Stored items
*** Block opens ***

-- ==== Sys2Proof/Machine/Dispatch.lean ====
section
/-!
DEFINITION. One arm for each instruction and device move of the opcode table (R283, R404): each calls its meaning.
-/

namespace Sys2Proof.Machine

*** Block closes ***
*** Block opens ***

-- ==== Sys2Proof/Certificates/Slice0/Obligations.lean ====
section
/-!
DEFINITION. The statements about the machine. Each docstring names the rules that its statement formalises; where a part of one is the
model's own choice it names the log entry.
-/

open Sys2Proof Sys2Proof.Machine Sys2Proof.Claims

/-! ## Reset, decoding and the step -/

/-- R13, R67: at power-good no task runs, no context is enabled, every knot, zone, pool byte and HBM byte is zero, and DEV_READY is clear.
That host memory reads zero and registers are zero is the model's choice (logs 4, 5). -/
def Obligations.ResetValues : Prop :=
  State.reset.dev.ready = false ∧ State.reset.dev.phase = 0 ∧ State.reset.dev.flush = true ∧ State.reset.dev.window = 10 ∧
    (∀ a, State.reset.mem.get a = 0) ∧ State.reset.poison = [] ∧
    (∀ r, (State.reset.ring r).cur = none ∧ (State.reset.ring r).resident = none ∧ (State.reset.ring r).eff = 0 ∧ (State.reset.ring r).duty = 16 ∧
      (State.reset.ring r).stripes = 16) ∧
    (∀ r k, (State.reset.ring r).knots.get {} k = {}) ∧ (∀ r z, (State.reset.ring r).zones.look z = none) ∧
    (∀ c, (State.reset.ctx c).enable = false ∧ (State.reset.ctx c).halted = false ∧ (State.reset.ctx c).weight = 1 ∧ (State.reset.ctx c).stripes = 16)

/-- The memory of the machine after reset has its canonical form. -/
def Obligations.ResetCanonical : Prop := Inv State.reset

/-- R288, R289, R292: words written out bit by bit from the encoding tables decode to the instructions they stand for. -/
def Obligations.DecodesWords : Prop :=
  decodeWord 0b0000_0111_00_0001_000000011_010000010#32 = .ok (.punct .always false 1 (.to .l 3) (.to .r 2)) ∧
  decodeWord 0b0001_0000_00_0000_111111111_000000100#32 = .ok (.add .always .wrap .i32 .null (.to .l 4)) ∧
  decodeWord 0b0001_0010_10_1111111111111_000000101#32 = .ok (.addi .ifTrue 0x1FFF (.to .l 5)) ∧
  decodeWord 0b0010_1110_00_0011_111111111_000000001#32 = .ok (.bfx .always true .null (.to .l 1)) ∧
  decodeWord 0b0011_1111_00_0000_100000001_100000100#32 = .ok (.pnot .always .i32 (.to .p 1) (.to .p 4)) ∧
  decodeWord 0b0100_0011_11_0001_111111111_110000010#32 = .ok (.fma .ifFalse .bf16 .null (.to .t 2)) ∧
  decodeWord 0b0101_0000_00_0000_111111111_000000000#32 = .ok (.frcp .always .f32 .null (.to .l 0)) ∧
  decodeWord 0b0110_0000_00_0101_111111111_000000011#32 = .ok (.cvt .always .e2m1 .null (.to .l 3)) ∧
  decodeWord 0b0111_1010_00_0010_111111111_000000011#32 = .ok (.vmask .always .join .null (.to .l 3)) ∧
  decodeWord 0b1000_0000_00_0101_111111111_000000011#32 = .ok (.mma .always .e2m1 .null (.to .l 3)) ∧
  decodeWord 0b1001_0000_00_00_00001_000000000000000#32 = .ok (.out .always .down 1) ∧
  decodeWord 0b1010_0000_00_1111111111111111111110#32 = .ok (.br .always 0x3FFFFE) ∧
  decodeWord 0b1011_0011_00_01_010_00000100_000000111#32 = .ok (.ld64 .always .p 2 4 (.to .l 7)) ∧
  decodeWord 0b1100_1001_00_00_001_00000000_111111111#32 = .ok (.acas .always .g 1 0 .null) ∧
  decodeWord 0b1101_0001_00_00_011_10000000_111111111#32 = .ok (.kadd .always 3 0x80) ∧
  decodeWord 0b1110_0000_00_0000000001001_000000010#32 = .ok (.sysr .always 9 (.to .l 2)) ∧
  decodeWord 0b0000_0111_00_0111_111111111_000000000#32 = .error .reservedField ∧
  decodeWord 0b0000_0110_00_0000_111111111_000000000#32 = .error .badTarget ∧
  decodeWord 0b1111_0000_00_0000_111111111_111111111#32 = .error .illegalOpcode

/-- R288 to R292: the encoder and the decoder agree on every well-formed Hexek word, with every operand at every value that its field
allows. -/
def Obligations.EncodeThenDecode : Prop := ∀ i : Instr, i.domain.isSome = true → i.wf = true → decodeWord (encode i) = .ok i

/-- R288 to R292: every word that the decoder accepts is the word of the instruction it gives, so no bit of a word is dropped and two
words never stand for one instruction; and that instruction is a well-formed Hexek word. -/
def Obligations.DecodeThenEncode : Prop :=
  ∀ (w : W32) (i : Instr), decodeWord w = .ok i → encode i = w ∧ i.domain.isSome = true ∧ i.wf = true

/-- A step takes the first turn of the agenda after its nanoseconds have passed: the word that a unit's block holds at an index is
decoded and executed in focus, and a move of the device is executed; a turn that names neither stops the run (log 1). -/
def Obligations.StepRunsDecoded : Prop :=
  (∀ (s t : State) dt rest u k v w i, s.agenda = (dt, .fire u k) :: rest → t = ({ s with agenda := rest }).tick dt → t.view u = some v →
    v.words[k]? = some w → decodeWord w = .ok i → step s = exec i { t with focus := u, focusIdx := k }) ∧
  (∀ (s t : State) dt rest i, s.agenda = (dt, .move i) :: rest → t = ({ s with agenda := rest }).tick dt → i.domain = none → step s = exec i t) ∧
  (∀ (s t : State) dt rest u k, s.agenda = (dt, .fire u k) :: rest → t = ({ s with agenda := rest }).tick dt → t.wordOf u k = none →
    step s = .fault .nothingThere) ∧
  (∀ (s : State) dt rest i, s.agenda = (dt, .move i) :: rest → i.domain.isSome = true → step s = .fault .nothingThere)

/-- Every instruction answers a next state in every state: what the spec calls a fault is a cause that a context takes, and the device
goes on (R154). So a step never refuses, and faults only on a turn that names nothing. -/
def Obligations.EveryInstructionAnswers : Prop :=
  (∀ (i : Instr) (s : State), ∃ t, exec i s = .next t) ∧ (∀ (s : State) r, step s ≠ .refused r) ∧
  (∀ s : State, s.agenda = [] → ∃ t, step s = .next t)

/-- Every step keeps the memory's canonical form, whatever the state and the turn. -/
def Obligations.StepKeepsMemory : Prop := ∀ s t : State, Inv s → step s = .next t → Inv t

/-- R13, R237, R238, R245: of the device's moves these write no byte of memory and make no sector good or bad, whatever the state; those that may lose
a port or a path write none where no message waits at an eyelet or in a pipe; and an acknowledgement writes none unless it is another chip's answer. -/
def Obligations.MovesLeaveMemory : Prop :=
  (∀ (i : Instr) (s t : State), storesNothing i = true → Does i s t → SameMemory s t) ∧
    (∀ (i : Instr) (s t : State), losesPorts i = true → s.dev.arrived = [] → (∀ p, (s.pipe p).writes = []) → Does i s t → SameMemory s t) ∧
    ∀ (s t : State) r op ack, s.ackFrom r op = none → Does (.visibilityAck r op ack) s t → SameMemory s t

*** Block closes ***
*** Block opens ***

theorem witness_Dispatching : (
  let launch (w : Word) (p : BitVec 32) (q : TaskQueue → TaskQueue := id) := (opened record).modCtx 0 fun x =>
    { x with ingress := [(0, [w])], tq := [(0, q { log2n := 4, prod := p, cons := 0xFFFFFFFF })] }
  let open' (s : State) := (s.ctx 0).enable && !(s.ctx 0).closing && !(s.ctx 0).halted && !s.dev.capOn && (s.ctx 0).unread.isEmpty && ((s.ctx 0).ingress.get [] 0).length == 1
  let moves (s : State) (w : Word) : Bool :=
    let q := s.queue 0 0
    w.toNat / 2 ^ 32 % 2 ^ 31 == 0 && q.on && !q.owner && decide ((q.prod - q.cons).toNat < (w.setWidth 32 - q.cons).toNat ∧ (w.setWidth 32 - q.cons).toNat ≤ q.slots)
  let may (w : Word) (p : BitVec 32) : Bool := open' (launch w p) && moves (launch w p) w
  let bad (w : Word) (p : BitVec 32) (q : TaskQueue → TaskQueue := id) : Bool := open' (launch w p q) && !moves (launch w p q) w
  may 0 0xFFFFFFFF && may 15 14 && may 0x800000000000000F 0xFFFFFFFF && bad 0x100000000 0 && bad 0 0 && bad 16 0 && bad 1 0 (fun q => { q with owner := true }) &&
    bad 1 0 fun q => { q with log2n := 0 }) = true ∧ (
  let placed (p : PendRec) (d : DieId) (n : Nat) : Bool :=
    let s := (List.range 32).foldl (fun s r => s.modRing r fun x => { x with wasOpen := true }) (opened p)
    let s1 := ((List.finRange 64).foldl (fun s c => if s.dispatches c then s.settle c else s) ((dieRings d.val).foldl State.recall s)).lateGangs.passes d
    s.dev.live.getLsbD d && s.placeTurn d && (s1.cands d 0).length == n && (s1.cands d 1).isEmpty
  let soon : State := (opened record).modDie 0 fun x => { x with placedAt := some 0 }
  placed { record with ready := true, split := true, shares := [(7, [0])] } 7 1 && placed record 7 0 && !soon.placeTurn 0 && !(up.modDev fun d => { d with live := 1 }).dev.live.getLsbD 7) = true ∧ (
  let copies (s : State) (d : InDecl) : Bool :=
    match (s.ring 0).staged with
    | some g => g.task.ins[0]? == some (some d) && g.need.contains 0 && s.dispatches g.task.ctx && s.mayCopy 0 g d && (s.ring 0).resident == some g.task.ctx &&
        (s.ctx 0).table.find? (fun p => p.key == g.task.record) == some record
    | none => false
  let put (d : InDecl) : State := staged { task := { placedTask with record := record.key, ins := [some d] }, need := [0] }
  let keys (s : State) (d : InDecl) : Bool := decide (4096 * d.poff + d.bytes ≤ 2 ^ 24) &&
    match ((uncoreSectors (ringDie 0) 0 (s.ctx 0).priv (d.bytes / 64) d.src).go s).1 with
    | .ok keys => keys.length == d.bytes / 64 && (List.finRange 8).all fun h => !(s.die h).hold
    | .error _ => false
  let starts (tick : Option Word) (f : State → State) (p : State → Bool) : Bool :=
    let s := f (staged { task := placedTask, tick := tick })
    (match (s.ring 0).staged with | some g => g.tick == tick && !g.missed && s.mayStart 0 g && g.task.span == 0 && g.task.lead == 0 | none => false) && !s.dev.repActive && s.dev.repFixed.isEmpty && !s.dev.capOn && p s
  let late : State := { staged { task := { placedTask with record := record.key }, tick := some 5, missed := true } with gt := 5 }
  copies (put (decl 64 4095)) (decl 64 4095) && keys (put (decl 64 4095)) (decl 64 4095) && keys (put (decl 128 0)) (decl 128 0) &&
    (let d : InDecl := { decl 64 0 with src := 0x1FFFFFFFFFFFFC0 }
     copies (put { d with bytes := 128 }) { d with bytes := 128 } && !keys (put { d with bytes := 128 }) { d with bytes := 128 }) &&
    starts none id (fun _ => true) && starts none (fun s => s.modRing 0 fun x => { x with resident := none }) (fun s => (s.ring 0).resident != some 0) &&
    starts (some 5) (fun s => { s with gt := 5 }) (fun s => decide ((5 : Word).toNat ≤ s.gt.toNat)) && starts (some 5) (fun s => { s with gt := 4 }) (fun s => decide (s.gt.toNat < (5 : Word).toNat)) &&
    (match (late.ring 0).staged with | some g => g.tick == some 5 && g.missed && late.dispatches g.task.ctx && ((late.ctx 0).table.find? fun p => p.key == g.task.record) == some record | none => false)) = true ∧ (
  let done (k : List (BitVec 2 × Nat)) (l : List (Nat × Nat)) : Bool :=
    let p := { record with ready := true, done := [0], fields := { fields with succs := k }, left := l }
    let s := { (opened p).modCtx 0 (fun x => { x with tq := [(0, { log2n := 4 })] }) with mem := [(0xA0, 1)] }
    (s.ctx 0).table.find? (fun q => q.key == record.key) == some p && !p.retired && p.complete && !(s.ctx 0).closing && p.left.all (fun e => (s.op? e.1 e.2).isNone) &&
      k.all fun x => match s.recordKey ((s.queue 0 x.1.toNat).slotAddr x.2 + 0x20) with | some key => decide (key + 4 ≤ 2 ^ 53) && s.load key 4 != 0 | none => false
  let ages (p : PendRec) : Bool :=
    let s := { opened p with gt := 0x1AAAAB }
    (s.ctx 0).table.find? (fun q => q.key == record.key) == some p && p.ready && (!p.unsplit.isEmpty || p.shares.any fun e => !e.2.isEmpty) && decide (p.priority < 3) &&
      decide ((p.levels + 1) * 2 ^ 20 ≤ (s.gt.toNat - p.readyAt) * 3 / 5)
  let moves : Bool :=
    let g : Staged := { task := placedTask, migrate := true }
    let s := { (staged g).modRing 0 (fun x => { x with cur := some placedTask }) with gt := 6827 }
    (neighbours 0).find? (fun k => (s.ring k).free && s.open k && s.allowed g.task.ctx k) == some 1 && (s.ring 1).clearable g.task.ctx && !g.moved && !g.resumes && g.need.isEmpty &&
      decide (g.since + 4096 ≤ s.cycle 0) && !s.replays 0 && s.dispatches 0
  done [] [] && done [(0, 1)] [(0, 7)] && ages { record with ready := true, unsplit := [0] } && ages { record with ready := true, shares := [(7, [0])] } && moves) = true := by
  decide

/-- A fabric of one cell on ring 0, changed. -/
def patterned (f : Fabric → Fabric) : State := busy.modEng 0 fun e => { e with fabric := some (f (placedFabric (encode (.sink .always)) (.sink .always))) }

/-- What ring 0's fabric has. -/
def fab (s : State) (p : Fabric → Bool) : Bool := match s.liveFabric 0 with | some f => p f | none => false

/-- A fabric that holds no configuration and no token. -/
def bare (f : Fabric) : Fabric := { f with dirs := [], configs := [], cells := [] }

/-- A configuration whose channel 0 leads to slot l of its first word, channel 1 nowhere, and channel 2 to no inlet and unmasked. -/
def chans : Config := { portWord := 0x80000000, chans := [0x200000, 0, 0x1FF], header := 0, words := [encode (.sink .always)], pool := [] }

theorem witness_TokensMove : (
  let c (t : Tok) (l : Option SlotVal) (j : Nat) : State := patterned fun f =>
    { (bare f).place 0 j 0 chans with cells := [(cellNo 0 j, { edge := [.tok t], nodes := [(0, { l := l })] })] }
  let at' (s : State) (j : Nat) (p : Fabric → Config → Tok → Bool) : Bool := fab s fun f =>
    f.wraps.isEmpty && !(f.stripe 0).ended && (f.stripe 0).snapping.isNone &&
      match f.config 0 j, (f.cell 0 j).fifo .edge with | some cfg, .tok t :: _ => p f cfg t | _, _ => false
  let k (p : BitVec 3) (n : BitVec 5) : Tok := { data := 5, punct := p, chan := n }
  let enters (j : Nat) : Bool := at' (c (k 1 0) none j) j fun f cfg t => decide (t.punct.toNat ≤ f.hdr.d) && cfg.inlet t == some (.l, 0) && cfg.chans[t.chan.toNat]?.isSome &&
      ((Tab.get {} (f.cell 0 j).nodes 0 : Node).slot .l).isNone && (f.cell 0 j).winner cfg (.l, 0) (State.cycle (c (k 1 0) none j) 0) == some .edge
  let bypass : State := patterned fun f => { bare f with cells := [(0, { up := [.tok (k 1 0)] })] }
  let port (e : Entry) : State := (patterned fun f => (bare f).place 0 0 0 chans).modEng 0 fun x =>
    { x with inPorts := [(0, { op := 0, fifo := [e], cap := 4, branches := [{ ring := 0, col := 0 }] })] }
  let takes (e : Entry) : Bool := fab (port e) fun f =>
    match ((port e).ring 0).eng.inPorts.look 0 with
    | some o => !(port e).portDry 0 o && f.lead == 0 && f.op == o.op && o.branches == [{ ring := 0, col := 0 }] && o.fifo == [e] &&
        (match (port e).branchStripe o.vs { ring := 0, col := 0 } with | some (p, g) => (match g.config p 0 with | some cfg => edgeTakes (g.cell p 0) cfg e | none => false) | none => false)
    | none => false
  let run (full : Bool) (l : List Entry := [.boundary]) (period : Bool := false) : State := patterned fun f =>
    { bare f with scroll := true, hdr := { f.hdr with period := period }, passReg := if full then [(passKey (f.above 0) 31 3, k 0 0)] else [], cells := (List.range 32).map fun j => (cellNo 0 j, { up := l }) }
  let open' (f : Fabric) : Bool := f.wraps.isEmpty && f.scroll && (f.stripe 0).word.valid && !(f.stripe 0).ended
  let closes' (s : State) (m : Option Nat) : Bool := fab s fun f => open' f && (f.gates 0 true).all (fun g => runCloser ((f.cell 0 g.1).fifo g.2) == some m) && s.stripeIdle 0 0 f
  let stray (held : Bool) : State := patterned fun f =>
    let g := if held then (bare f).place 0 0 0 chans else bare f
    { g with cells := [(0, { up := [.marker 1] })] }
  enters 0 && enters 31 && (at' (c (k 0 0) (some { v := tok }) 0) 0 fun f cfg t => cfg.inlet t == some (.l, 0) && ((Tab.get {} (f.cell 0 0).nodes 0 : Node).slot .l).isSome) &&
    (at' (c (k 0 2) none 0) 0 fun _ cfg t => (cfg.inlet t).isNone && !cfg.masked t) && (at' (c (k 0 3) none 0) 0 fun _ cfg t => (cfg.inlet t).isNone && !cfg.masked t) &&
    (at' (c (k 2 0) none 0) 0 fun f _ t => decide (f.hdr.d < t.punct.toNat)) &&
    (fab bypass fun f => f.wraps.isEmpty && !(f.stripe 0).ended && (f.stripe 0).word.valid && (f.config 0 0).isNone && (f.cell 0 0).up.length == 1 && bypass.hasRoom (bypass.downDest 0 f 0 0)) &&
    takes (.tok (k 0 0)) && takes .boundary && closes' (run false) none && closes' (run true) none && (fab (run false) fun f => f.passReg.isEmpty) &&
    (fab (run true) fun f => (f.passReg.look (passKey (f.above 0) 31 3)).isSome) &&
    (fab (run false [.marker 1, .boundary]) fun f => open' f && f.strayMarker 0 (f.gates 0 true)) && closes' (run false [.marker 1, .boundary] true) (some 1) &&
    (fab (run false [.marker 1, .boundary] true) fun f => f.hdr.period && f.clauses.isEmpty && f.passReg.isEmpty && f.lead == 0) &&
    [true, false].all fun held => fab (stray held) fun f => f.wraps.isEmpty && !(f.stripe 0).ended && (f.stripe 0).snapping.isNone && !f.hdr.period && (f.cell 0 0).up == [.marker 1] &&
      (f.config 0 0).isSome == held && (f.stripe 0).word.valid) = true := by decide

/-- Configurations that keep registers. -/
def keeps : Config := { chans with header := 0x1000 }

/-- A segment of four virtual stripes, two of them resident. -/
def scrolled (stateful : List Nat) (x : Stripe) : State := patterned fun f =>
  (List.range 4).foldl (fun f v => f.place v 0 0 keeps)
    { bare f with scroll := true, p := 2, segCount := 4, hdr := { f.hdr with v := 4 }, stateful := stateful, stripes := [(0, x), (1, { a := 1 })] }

*** Block closes ***

What to work on » The response must hold only the lines above from the line with "fabric has. -/" through the line with "def chans : Config", each copied exactly, both ends kept.

Output »
/-- What ring 0's fabric has. -/
def fab (s : State) (p : Fabric → Bool) : Bool := match s.liveFabric 0 with | some f => p f | none => false

/-- A fabric that holds no configuration and no token. -/
def bare (f : Fabric) : Fabric := { f with dirs := [], configs := [], cells := [] }

/-- A configuration whose channel 0 leads to slot l of its first word, channel 1 nowhere, and channel 2 to no inlet and unmasked. -/
def chans : Config := { portWord := 0x80000000, chans := [0x200000, 0, 0x1FF], header := 0, words := [encode (.sink .always)], pool := [] }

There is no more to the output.